The current C99 standard [6-8], ISO/IEC 9899:1999, has a
comprehensive treatment of IEEE 754-1985, which offers a route
to implementation, for those Forth systems that can call C
libraries. Section numbers from reference [7] are indicated by
C99 .
[**Bracketed statements like this are for editorial questions
and comments, eventually to be removed.]
2 TERMINOLOGY AND NOTATION
"fp" or "bfp": Short for "binary floating point". The Forth
floating-point stack is called the "fp stack".
"IEEE special datum", or an "IEEE special": Signed zero, a
quiet or signaling signed nan, or signed infinity.
"full IEEE set": For an IEEE binary format, the set of normal
and subnormal numbers plus special data that it represents.
"IEEE datum": Any member of a full IEEE set.
"IEEE arithmetic": Arithmetic defined by IEEE 754-2008 for IEEE
data.
"affinely extended reals": Finite real numbers and +/-infinity,
with -infinity < {every finite number} < +infinity.
"nan load" or "nan payload": The value of the fractional bits
in the binary format of a nan, excluding the quiet bit,
considered as a positive integer. The smallest signaling load
is unity, and the smallest quiet load is zero.
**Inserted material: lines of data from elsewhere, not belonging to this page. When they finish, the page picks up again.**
-- ==== Sys2Proof/Certificates/Slice0/Obligations.lean ====
section
/-! DEFINITION. The statements about the machine, by the numbered rules of spec/. Each is stated for every state and every operand that meets
its hypotheses, which speak of the state and the operands alone. -/

open Sys2Proof Sys2Proof.Machine

/-! Integer arithmetic. -/

/-- R197, R192, R193: ADD, SUB, MUL, MULHI, MAD, MIN, MAX, ABS, NEG and AVG, element by element, in every thread of the active set; no flag, no other
register, no memory changes. -/
def Obligations.IntegerArithmetic : Prop :=
  ∀ s : State,
    (∀ f : FR3,
      s.clear (intUse3 f) →
      ProducesElems s (intUse3 f) (exec (.add f) s) f.n f.d (fun st t k => st.fit (st.elem f.a t k + st.elem f.b t k)) ∧
      ProducesElems s (intUse3 f) (exec (.sub f) s) f.n f.d (fun st t k => st.fit (st.elem f.a t k - st.elem f.b t k)) ∧
      ProducesElems s (intUse3 f) (exec (.mul f) s) f.n f.d (fun st t k => st.fit (st.elem f.a t k * st.elem f.b t k)) ∧
      ProducesElems s (intUse3 f) (exec (.mulhi f) s) f.n f.d
        (fun st t k => wrapN st.width (st.elem f.a t k * st.elem f.b t k / ((2 ^ st.width : Nat) : Int))) ∧
      ProducesElems s (intUse3 f) (exec (.min f) s) f.n f.d (fun st t k => wrapN st.width (min (st.elem f.a t k) (st.elem f.b t k))) ∧
      ProducesElems s (intUse3 f) (exec (.max f) s) f.n f.d (fun st t k => wrapN st.width (max (st.elem f.a t k) (st.elem f.b t k))) ∧
      ProducesElems s (intUse3 f) (exec (.avg f) s) f.n f.d (fun st t k => wrapN st.width ((st.elem f.a t k + st.elem f.b t k + 1) / 2))) ∧
    (∀ f : FR2,
      s.clear (intUse2 f) →
      ProducesElems s (intUse2 f) (exec (.abs f) s) f.n f.d (fun st t k => st.fit |st.elem f.a t k|) ∧
      ProducesElems s (intUse2 f) (exec (.neg f) s) f.n f.d (fun st t k => st.fit (-(st.elem f.a t k)))) ∧
    (∀ f : FRA,
      s.clear (intUseA f) →
      ProducesElems s (intUseA f) (exec (.mad f) s) false f.d
        (fun st t k => st.fit (st.elem f.a t k * st.elem f.b t k + st.elem f.d t k)))

namespace Sys2Proof.Machine

/-- The quotient and remainder of R198 as patterns of the element. -/
def quotRem (st : Strand) (a b : Int) : Nat × Nat :=
  let lo := intMin st.width (etSigned (mrET st.mr))
  let hi := intMax st.width (etSigned (mrET st.mr))
  if b = 0 then (wrapN st.width (if 0 ≤ a then hi else lo), wrapN st.width a)
  else if etSigned (mrET st.mr) = true ∧ a = lo ∧ b = -1 then (st.fit (-a), 0)
  else (wrapN st.width (a.tdiv b), wrapN st.width (a - a.tdiv b * b))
"qnan", resp., "snan": A quiet or signaling nan, respectively,
of any sign or load.
"single": In the context of Forth fp, an IEEE 754-2008 32-bit
interchange format.
"double": In the context of Forth fp, an IEEE 754-2008 64-bit
interchange format.
"default": In the context of Forth fp, the float format for
data that can appear on the fp stack.
"exception": Used in the sense of IEEE 2.1.18.
[**QUOTE
An event that occurs when an operation on some particular
operands has no outcome suitable for every reasonable
application. That operation might signal one or more
exceptions by invoking the default or, if explicitly
requested, a language-defined alternate handling. Note that
"event", "exception", and "signal" are defined in diverse
ways in different programming environments.
]
2a IEEE BINARY FLOATING-POINT FORMATS
Each IEEE bfp format has two fixed parameters, p > 0 (precision)
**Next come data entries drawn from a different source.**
theorem bringUpChiplet_chip (s : State) (m : FMap Byte) (c d : Nat) :
    (s.bringUpChiplet m c).chip d = if d = c then broughtUp s.tests m c else s.chip d := by
  unfold State.bringUpChiplet broughtUp
  dsimp only
  split
  · rw [State.chip_setChip]
  · split <;> rw [State.chip_setChip]
    rfl

/-- Bringing up the first n chiplets sets their CHIPCTL, each by its own test and entry, and leaves what is not the chiplets'. -/
theorem bringUpChiplets_spec (s : State) (m : FMap Byte) : ∀ n : Nat,
    let t := (List.range n).foldl (fun s c => s.bringUpChiplet m c) s
    t.besideChiplets = s.besideChiplets ∧ ∀ c < n, t.chip c = broughtUp s.tests m c
  | 0 => ⟨rfl, by simp⟩
  | n + 1 => by
    obtain ⟨frame, chips⟩ := bringUpChiplets_spec s m n
    have tests := congrArg State.tests frame
    simp only [List.range_succ, List.foldl_append, List.foldl_cons, List.foldl_nil]
    refine ⟨(bringUpChiplet_frame ..).trans frame, fun c hc => ?_⟩
    rw [bringUpChiplet_chip]
    split
    · next last => rw [last]; exact congrArg (broughtUp · m n) tests
    · exact chips c (by omega)

/-- An entry of the map names a partition below 8 alone (R384). -/
theorem entry_unused_iff (e : Byte) : (nbit e.toNat 7 || decide (nbits e.toNat 3 4 ≠ 0)) = true ↔ 8 ≤ e.toNat := by
  have := e.isLt
  rw [Bool.or_eq_true, decide_eq_true_eq]
  simp only [nbit, nbits, beq_iff_eq]
  omega

theorem broughtUp_failed {x : SelfTests} {c : Nat} (h : mget x.chips c = true) (m : FMap Byte) : broughtUp x m c = 6 := if_pos h

/-- A chiplet that passed goes to the partition of its entry. -/
theorem broughtUp_given {x : SelfTests} {m : FMap Byte} {c : Nat} (h : mget x.chips c = false) (he : (mget m c).toNat < 8) :
    (broughtUp x m c).getLsbD 1 = false ∧ nbits (broughtUp x m c).toNat 5 3 = (mget m c).toNat := by
  have used := mt (entry_unused_iff (mget m c)).1 (Nat.not_le.2 he)
  have word : broughtUp x m c = BitVec.ofNat 64 ((mget m c).toNat % 8 * 32) := (if_neg (Bool.eq_false_iff.1 h)).trans (if_neg used)
  have value : (broughtUp x m c).toNat = (mget m c).toNat * 32 := by rw [word, BitVec.toNat_ofNat]; omega
  refine ⟨?_, by rw [value, nbits]; omega⟩
  rw [BitVec.getLsbD, Nat.testBit_eq_decide_div_mod_eq, value]
  simp; omega

/-- One whose entry names no partition stays fenced. -/
theorem broughtUp_unused {x : SelfTests} {m : FMap Byte} {c : Nat} (h : mget x.chips c = false) (he : 8 ≤ (mget m c).toNat) :
    broughtUp x m c = 2 :=
  (if_neg (Bool.eq_false_iff.1 h)).trans (if_pos ((entry_unused_iff (mget m c)).2 he))

/-! Stages. -/

/-- What stops the bring-up after stage n: no image is accepted, the bridge does not train, an HBM4E stack does not (R382, R383). -/
def State.bootStops (s : State) (n : Nat) : Prop := n = 0 ∧ s.bootSlot = 0 ∨ n = 1 ∧ s.tests.bridge = true ∨ n = 2 ∧ s.tests.hbm ≠ 0

theorem bringUp_none_iff (s : State) {n : Nat} (hn : n < 8) : s.bringUp (n + 1) = none ↔ s.bootStops n := by
  unfold State.bootStops
  interval_cases n <;> simp [State.bringUp]

/-- What stage 8 does before it brings up the chiplets: near memory zero, the policy and the budgets of the image that runs (R330, R380, R383). -/
def State.prepared (s : State) : State :=
  ({ s with fwcfg := s.running.config &&& 0xFF0F, packageLimit := s.running.boardLimit
            budgets := cutBudgets s.running.boardLimit s.running.budgets } : State).scrubNear

/-- The machine after stage 8. -/
def State.served (s : State) : State := (List.range 64).foldl (fun t c => t.bringUpChiplet s.running.chipMap c) s.prepared

theorem bringUp_last (s : State) : s.bringUp 8 = some s.served := rfl

theorem served_chip (s : State) {c : Nat} (hc : c < 64) : s.served.chip c = broughtUp s.tests s.running.chipMap c :=
  (bringUpChiplets_spec s.prepared s.running.chipMap 64).2 c hc

/-- Any field but those of the chiplets is as it was when they were brought up. -/
theorem served_field (s : State) {β : Sort _} (f : State → β) (hf : ∀ s : State, f s = f s.besideChiplets) : f s.served = f s.prepared := by
  have frame : s.served.besideChiplets = s.prepared.besideChiplets := (bringUpChiplets_spec s.prepared s.running.chipMap 64).1
  rw [hf s.served, hf s.prepared, frame]

/-- A stage leaves the crews, and before the last one memory and the chiplets too. -/
theorem bringUp_kept {s t : State} {n : Nat} (hn : n < 8) (h : s.bringUp (n + 1) = some t) :
    t.crews = s.crews ∧ (n ≠ 7 → t.mem = s.mem ∧ t.chipctl = s.chipctl) := by
  by_cases last : n = 7
  · subst last
    rw [show 7 + 1 = 8 from rfl, bringUp_last] at h
    obtain rfl := Option.some.inj h
    exact ⟨served_field s State.crews fun _ => rfl, fun ne => absurd rfl ne⟩
  · suffices t.crews = s.crews ∧ t.mem = s.mem ∧ t.chipctl = s.chipctl from ⟨this.1, fun _ => this.2⟩
    rcases Nat.lt_or_ge n 3 with early | late
    · interval_cases n <;> (
        simp only [State.bringUp, Option.ite_none_left_eq_some, Option.some.injEq] at h
        obtain ⟨-, rfl⟩ := h
        exact ⟨rfl, rfl, rfl⟩)
    · have before : n < 7 := by omega
      clear hn last
      interval_cases n <;> (
        obtain rfl := Option.some.inj h
        exact ⟨rfl, rfl, rfl⟩)

/-! POWER_ON. -/

/-- A device in service, or one that has stopped, has no stage left. -/
theorem powerOn_over {s : State} (h : s.bootstat.getLsbD 8 = true ∨ 8 ≤ s.bootstat.toNat % 16) : exec .powerOn s = .next s :=
  if_pos (by simpa [-BitVec.getLsbD_eq_getElem, nbits] using h)

section
variable {s : State} (going : s.bootstat.getLsbD 8 = false) (early : s.bootstat.toNat % 16 < 8)
include going early

/-- A stage that fails stops the device with ERR = 1 (R382, R383). -/
theorem powerOn_fails (h : s.bringUp (s.bootstat.toNat % 16 + 1) = none) :
    exec .powerOn s = .next { s with bootstat := bootWord (s.bootstat.toNat % 16) true s.tests } := by
  have stage : nbits s.bootstat.toNat 0 4 = s.bootstat.toNat % 16 := by simp [nbits]
  simp only [exec_powerOn, execPowerOn, stage, going, decide_eq_false (Nat.not_le.2 early), Bool.or_self, Bool.false_eq_true, if_false, h]

/-- A stage that succeeds is the last one completed (R383). -/
theorem powerOn_completes {t : State} (h : s.bringUp (s.bootstat.toNat % 16 + 1) = some t) :
    exec .powerOn s = .next { t with bootstat := bootWord (s.bootstat.toNat % 16 + 1) false t.tests } := by
  have stage : nbits s.bootstat.toNat 0 4 = s.bootstat.toNat % 16 := by simp [nbits]
  simp only [exec_powerOn, execPowerOn, stage, going, decide_eq_false (Nat.not_le.2 early), Bool.or_self, Bool.false_eq_true, if_false, h]

end

/-- A device that stops shows ERR and the last stage that it completed; nothing else changes (R383). -/
theorem powerOn_stops {s : State} (going : s.bootstat.getLsbD 8 = false) (early : s.bootstat.toNat % 16 < 8)
    (stops : s.bootStops (s.bootstat.toNat % 16)) :
    Answers (exec .powerOn s) (fun t => t.bootstat.getLsbD 8 = true ∧ t.bootstat.toNat % 16 = s.bootstat.toNat % 16 ∧
      t = { s with bootstat := t.bootstat } ∧ (s.bootstat.toNat % 16 = 2 → t.bootstat.toNat / 2 ^ 16 = s.tests.hbm.toNat)) := by
  refine ⟨_, powerOn_fails going early ((bringUp_none_iff s early).2 stops), bootWord_err early.le .., bootWord_stage early.le .., rfl, fun two => ?_⟩
  rw [two]
  exact bootWord_hbm s.tests

/-- What the first stage does: the first image that the boot ROM accepts runs, and its level is burnt (R382). -/
theorem bringUp_first {s t : State} (h : s.bringUp 1 = some t) : t.imageUsed = s.bootSlot ∧
    t.rollbackFuse = max s.rollbackFuse (field (if s.bootSlot = 2 then s.image2 else s.image).header 8 4) := by
  simp only [State.bringUp, Option.ite_none_left_eq_some, Option.some.injEq] at h
  obtain ⟨-, rfl⟩ := h
  exact ⟨rfl, rfl⟩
and emax > 0 (maximum exponent), and defines emin = 1 - emax
(minimum exponent). Each such format represents all real
numbers of the form
r = (-1)^s * 2^e * b_0.b_1 ... b_{p-1}
where
s = 0 or 1, emin <= e <= emax,
b_i = 0 or 1, p = #significand bits.
See Sec. A.2a for more information about IEEE bfp formats.
3 IMPLEMENTATION
According to DPANS94, Section 3, "Usage requirements":
A system shall provide all of the words defined in 6.1 Core
Words. It may also provide any words defined in the optional
word sets and extension word sets.
The DPANS94 Floating-Point word set is an optional word set,
and so is the word set described by this document.
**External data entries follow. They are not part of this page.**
-- ==== Sys2Proof/Machine/Dispatch.lean ====
section
/-! DEFINITION. One arm per command (R6): the meaning of each row of spec/opcode_table.json. -/

namespace Sys2Proof.Machine

def exec (i : Instr) (s : State) : Host.Outcome State Fault Refusal :=
  match i with
  | .c22Rd phy reg => Sys2Proof.Machine.execC22Rd phy reg s
  | .c22Wr phy reg => Sys2Proof.Machine.execC22Wr phy reg s
  | .c45Rd phy dev => Sys2Proof.Machine.execC45Rd phy dev s
  | .c45Wr phy dev => Sys2Proof.Machine.execC45Wr phy dev s
  | .phyReset => Sys2Proof.Machine.execPhyReset s
  | .phyInit => Sys2Proof.Machine.execPhyInit s
  | .pollLink => Sys2Proof.Machine.execPollLink s

end Sys2Proof.Machine
end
The word "shall" in the remainder of this document states a
requirement when the environmental query for IEEE-FP returns
true. "Should" means "strongly recommended".
The internal fp representation of default fp data, i.e., data
that can appear on the fp stack, shall correspond to one of the
IEEE basic, or extended, full binary formats.
4 DATA TYPES
For the purpose of this document, the DPANS94 r type is extended
to include all IEEEE data for the default fp format.
5 ENVIRONMENTAL QUERIES
[**CHANGES
There are two queries instead of one. It seemed essential that
there be a query returning the fp format parameters, even when
not all words are present.
]
Value
String Data Type Constant? Meaning
------------------------------------------------------------------
IEEE-FP flag no IEEE and DPANS94 floating-point word
sets present
IEEE-FP-FORMAT d no in usual stack notation, the default
format has IEEE parameters ( emax p )
------------------------------------------------------------------
A true result for the IEEE-FP environmental query (not the data
value) shall mean that any words that are present from the
DPANS94 floating-point word set, the DPANS94 floating-point
extensions word set, or the IEEE floating-point word set shall
obey the specifications of this document.
A false data value means that only a subset of the IEEE and
DPANS94 word sets is present.
A true result for the IEEE-FP-FORMAT query shall mean that the
DPANS94 MAX-FLOAT query shall return true and the largest,
finite IEEE number in the default format.
Nothing in this document depends on the encoding of the format
corresponding to emax and p.
6 TEXT INPUT
6.1 Constants
-------------
+INF ( f: -- +Inf )
-INF ( f: -- -Inf )
+NAN ( f: -- +NaN )
-NAN ( f: -- -NaN )
These words return, respectively, IEEE signed infinity and the quiet
signed nan with zero load, in the default format.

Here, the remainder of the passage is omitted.